The decision to rescind the framework comes a few months after the banking regulators departed the Network of Central Banks and Supervisors for Greening the Financial System. The OCC left the global coalition that aims to mobilize green finance and develop recommendations for climate-risk management in the financial sector in February, following in the footsteps of the Federal Reserve, FDIC and the Treasury Department, who exited NGFS in January, around the time of President Donald Trump’s inauguration.
Several climate and sustainability advocates have criticized the federal agencies’ decision to abandon the principles.

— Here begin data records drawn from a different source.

/-- TRANSPORT_LOST (R585 cause 4): the link of port p has been down for 10 s. -/
def execTransportLost (p : Nat) (s : State) : Host.Outcome State Fault Refusal :=
  onUnit p 2 (
    if !(netOn s) || s.o (0x7900 + p) 1 == 1 then s
    else ((s.acp.sessions.filter (fun x => x.isOpen && x.carrier == p)).map (fun x => x.id)).foldl
      (fun s n => closeSession n 4 s) s)

/-! ### Frames (R679, R680) -/

/-- Whether an address is a multicast or broadcast address. -/
def isMulticast (mac : Nat) : Bool := bitOf mac 40

/-- Destinations that the switch never forwards (R683). -/
def linkLocal (mac : Nat) : Bool := mac / 16 == 0x0180C200000

/-- R680: whether the MAC drops a frame as an error: its length, a second VLAN tag, its FCS, or a MAC control frame (log 50). -/
def macError (f : EthFrame) : Bool :=
  decide (f.length < 64 ∨ 1522 < f.length) || decide (1 < f.vlan.length) || !f.fcsOk || f.macControl || f.dst == 0x0180C2000001

/-! ### The switch (R671-R674, R682-R684) -/

/-- Learn a source address on a port, up to 512 of them (R682). -/
def learnMac (mac p : Nat) (s : State) : State :=
  if isMulticast mac then s
  else
    let rest := s.net.macs.filter (fun e => e.1 != mac)
    if rest.length < 512 then modNet (fun n => { n with macs := (mac, p, s.now) :: rest }) s else s

/-- R684: the storm limit of frames that come in at port p; none when the frame is dropped. -/
def stormTake (p : Nat) (s : State) : Option State :=
  let (n, start) := s.net.storm.getD p (0, 0)
  let fresh := decide (1000000000 + start ≤ s.now)
  let n' := if fresh then 0 else n
  if n' < s.o 0x7A00 4 then
    some (modNet (fun t => { t with storm := t.storm.set p (n' + 1, if fresh then s.now else start) }) s)
  else none

/-- Residence time of a frame in units of 2^-16 ns (R667, R671). -/
def residence (s : State) (i j : Nat) (f : EthFrame) : Int :=
  let t : Int := (f.txStamp + s.o (0x7830 + j) 4 : Nat) - (f.rxStamp + s.o (0x7830 + i) 3 : Nat)
  if s.o 0x7810 1 == 2 || s.o 0x7810 1 == 3 then t * 65536 + t * s.time.rate / 65536 else t * 65536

In an emailed statement sent to ESG Dive on Friday, Sarah Bloom Raskin — former deputy secretary of the Treasury, former Federal Reserve governor and current senior fellow at the Roosevelt Institute — said the agencies’ backtracking “threatens the soundness of the country’s banks and [their] financial stability.”
“Pretending that climate change does not pose widespread financial consequences will not make their effects disappear. This decision leaves homeowners, businesses, and communities vulnerable as extreme weather events increase,” she added.
Sierra Club Sustainable Finance Campaign Adviser Jessye Waxman echoed the sentiment, noting in a Friday statement that “climate change poses a destabilizing, systemic threat to the financial system.”
“The science hasn’t changed, the risks have only worsened, and the best practices for banks are clearer than ever,” Waxman added. “The only relevant change is the administration in power, which shows that this reversal is a purely political move.”
Since returning to the White House in January, Trump has led a federal reversal on U.S. climate policy, including a second exit from the Paris Agreement, withdrawals from other international climate obligations and broad federal funding pauses for climate programs. Additionally, agencies such as the Securities and Exchange Commission and the Department of Labor have been taking steps to distance themselves from rules promulgated under the prior administration, particularly those on environmental, social and governance issues.